START DATA PROVIDED

/-- Sequences at both ends of what a trip frame may carry, an own CYCLE frame back at the master, and every mode's way on. -/
theorem test_hyp_RingFrame_delivery :
    let f : Frame := { kind := .trip, origin := 32, dest := 0, seq := 0, payload := [0, 1, 0] }
    let s (l : Option (BitVec 8)) : Ring := { member.ring with memory := member.ring.memory.set 31 l }
    let q : BitVec 8 := f.seq.setWidth 8
    let back : Frame := { kind := .cycle, origin := 4, dest := 0, seq := 65535, payload := [] }
    let handed : State := { lineMaster with master := { lineMaster.master with lastHanded := some 65535 } }
    f.origin = (31 : Fin 32).val + 1 ∧ (s (some 255)).memory[(31 : Fin 32)] = some 255 ∧ 1 ≤ (q - 255).toNat ∧ (q - 129).toNat ≤ 127
      ∧ ¬((q - 128).toNat ≤ 127) ∧ ¬(1 ≤ (q - 0).toNat) ∧ (s none).memory[(31 : Fin 32)] = none ∧ f.kind = .trip
      ∧ ({ f with kind := .tripClear } : Frame).kind = .tripClear ∧ handed.angle.role = .master
      ∧ handed.master.lastHanded = some back.seq ∧ lineMaster.master.lastHanded ≠ some back.seq ∧ back.kind = .cycle
      ∧ ringFrame.kind ≠ .cycle ∧ ringFrame.kind ≠ .trip ∧ ringFrame.kind ≠ .tripClear ∧ (linked member).ring.mode = .closed
      ∧ member.ring.mode = .isolated := by decide +kernel

theorem test_hyp_RingFramesAreReadBackAsSent :
    let c : CycleFields := { period := .us250, lineState := .running, aM := 0, revolution := 0, v := 4194303, dAcc := 65535, vector := Vector.replicate 32 {} }
    ringFrame.reverse < 32 ∧ ringFrame.origin < 256 ∧ ringFrame.dest < 256 ∧ ringFrame.hop < 256
      ∧ ({ ringFrame with payload := List.replicate 512 0 } : Frame).payload.length ≤ 512 ∧ c.v < 4194304 ∧ c.dAcc < 65536 := by decide +kernel

def cycleFields (v : Nat) : CycleFields :=
  { period := .us1000, lineState := .stopped, aM := 0, revolution := 0, v := v, dAcc := 0, vector := Vector.replicate 32 {} }
def usedOutput : FibrePort := { urgent := [.own ringFrame], cycle := some (.own ringFrame), forwarded := [.primary ringFrame 0 0] }
theorem test_hyp_ArbiterChoosesByClass :
    usedOutput.urgent = .own ringFrame :: [] ∧ ({ usedOutput with urgent := [] } : FibrePort).cycle = some (.own ringFrame)
      ∧ ({ usedOutput with urgent := [], cycle := none } : FibrePort).forwarded = .primary ringFrame 0 0 :: []
      ∧ ({} : FibrePort).urgent = [] ∧ ({} : FibrePort).cycle = none ∧ ({} : FibrePort).forwarded = [] := by decide +kernel

/-- Outputs with a role and without, each choice with a held frame that takes the freed place, and a queue of each class. -/
theorem test_hyp_Arbiter_outputs :
    let held : HoldFrame := { kind := .touch, dest := 2, payload := [] }
    let s : State := { linked member with
      ring := { (linked member).ring with localQueue := [ringFrame] }
      screen := { member.screen with hold := [held] } }
    let p := s.fibre .b
    p.sending = none ∧ s.ring.mode = .closed ∧ member.ring.mode = .isolated ∧ p.choose s.ring.localQueue = .localFrame ringFrame p.bulkTurn
      ∧ s.screen.hold = held :: [] ∧ s.ring.localQueue.tail.length < 16 ∧ 16 ≤ (List.replicate 17 ringFrame).tail.length
      ∧ usedOutput.choose [] = .urgent (.own ringFrame) ∧ ({ usedOutput with urgent := [] } : FibrePort).choose [] = .cycle (.own ringFrame)
      ∧ ({ usedOutput with urgent := [], cycle := none } : FibrePort).choose [] = .forwarded (.primary ringFrame 0 0) p.bulkTurn
      ∧ ({} : FibrePort).choose [] = .nothing
      ∧ ({ cycle := some (.ownCycle 0 (cycleFields 0)) } : FibrePort).choose [] = .cycle (.ownCycle 0 (cycleFields 0))
      ∧ ({ sending := some [] } : FibrePort).sending ≠ none ∧ (∀ number c, Queued.own ringFrame ≠ .ownCycle number c) := by
  refine ⟨?_, ?_, ?_, ?_, ?_, ?_, ?_, ?_, ?_, ?_, ?_, ?_, ?_, fun _ _ => Queued.noConfusion⟩ <;> decide +kernel

/-- The eighth sample brings a port up, the seventh does not; an idle set without an echo starts the run over. -/
theorem test_hyp_FibrePortsTrain :
    let x (echo : Option (BitVec 32)) : IdleSet := { receivingOk := true, timestamp := 7, echo := echo, hold := 0 }
    decodeIdle (encodeIdle (x (some 3))) = some (x (some 3)) ∧ decodeIdle (encodeIdle (x none)) = some (x none) ∧ decodeIdle [] = none
      ∧ 8 ≤ ({ state := .training, idleRun := 7 } : FibrePort).idleRun + 1 ∧ ({ state := .training, idleRun := 6 } : FibrePort).idleRun + 1 < 8
      ∧ (3 : BitVec 32) ∈ ({ stamps := [5, 3] } : FibrePort).stamps ∧ ({ stamps := [5] } : FibrePort).stamps = [5] ∧ (x (some 3)).echo ≠ some 5
      ∧ ({ state := .up } : FibrePort).state = .up ∧ (member.fibre .b).state = .dark := by decide +kernel

/-- Camera and image store. -/
def cameraFields : CameraFields := { on := true, width := 1024, pitch := 65536 }
theorem test_hyp_SetCamera :
    let f := cameraFields
    let s := busy (.setCamera f) member
    s.working (.setCamera f) = true ∧ f.on = true ∧ s.camera.on = false ∧ f.width = s.camera.width ∧ f.pitch = s.camera.pitch
      ∧ captureFits f.width f.pitch s.store.decimation s.store.hStep (s.map 0).stride s.store.streamDest = true
      ∧ captureFits 2048 f.pitch s.store.decimation s.store.hStep (s.map 0).stride s.store.streamDest = false
      ∧ ¬(64 ≤ ({ f with width := 63 } : CameraFields).width) ∧ ({ f with width := 64 } : CameraFields).width ≠ s.camera.width
      ∧ ({ s with camera := { s.camera with on := true } } : State).camera.on = true ∧ (s.map 0).write = none ∧ (s.map 0).waiting = []
      ∧ ((s.map 0).directory.map (·.1)).Nodup := by decide +kernel

theorem test_hyp_CaptureAndStream :
    (busy (.setCapture ⟨16, 8, 64⟩) member).working (.setCapture ⟨16, 8, 64⟩) = true
      ∧ (busy (.setStream 32) member).working (.setStream 32) = true := by decide +kernel

theorem test_hyp_SetMap :
    let f : MapFields := { map := 3, geometry := some geometry, writes := [⟨63, true, true, 127⟩] }
    let s := busy (.setMap f) member
    s.working (.setMap f) = true ∧ f.map = (3 : Fin 4).val ∧ f.writes.length ≤ 64 ∧ (∀ w ∈ f.writes, w.page < 64 ∧ w.physical < 128)
      ∧ geometry.slotCount * geometry.stride ≤ 131072 ∧ geometry.origin ≤ 32 ∧ geometry.origin ≠ s.angle.nodeId ∧ (s.map 3).state = .off
      ∧ (∀ j : Fin 4, (s.map j).origin ≠ geometry.origin)
      ∧ (portNumbers.flatMap fun j => ((if j = 3 then applyWrites (s.map 3).entries f.writes else (s.map j).entries).toList.filter (·.valid)).map
          (·.page)).Nodup
      ∧ ¬(portNumbers.flatMap fun j => ((if j = 3 then applyWrites (s.map 3).entries [⟨62, true, true, 127⟩, ⟨63, true, true, 127⟩]
          else (s.map j).entries).toList.filter (·.valid)).map (·.page)).Nodup
      ∧ (s.map 3).write = none ∧ (s.map 3).waiting = [] ∧ ¬(({ f with map := 4 } : MapFields).map < 4) := by decide +kernel

/-- A page given another target under a map whose directory lists one slot. -/
theorem test_hyp_SetMapConfigures :
    let m : ImageMap := { directory := [(255, { present := true })] }
    (m.directory.map (·.1)).Nodup ∧ 255 * m.stride / 2048 < 64 ∧ 63 < 64 := by decide +kernel

theorem test_hyp_EnableMap :
    (busy (.enableMap 3 true) member).working (.enableMap (3 : Fin 4).val true) = true ∧ (member.map 3).state ≠ .active
      ∧ (member.map 3).state = .off ∧ 4 ≤ 4 ∧ ((member.setMap 3 { state := .faulted }).map 3).state ≠ .off
      ∧ ((member.setMap 3 { state := .active }).map 3).state = .active := by decide +kernel

def lineWrite : LineWrite := { slot := 255, revolution := 1, bytes := [1, 2], address := 0 }
def mapped (valid writeProtect : Bool) : ImageMap :=
  { state := .active, entries := (Vector.replicate 64 ({} : PageEntry)).set 63 { valid := valid, writeProtect := writeProtect } }
theorem test_hyp_LineIsWrittenIntoItsPage :
    let s := member.setMap 0 { mapped true false with write := some lineWrite }
    (s.map 0).state = .active ∧ ((mapped true false).entry (255 * 512 / 2048)).valid = true
      ∧ ((mapped true false).entry (255 * 512 / 2048)).writeProtect = false ∧ ((mapped true true).entry (255 * 512 / 2048)).writeProtect = true
      ∧ ((mapped false false).entry (255 * 512 / 2048)).valid = false ∧ s.store.streamDest = 0
      ∧ ({ s with store := { s.store with streamDest := 32 } } : State).store.streamDest ≠ 0 ∧ (s.map 0).write = some lineWrite
      ∧ Memory.wf s.store.pages ∧ (s.map 0).waiting = [] ∧ (member.map 0).write = none := by decide +kernel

END DATA PROVIDED

DESCRIPTION OF THE TASK: The lines to extract from the data above begin with the line containing "each class. -/" and end with the line containing "let s : State". Extract them exactly, including both.

ANSWER TO THE EXERCISE:
/-- Outputs with a role and without, each choice with a held frame that takes the freed place, and a queue of each class. -/
theorem test_hyp_Arbiter_outputs :
    let held : HoldFrame := { kind := .touch, dest := 2, payload := [] }
    let s : State := { linked member with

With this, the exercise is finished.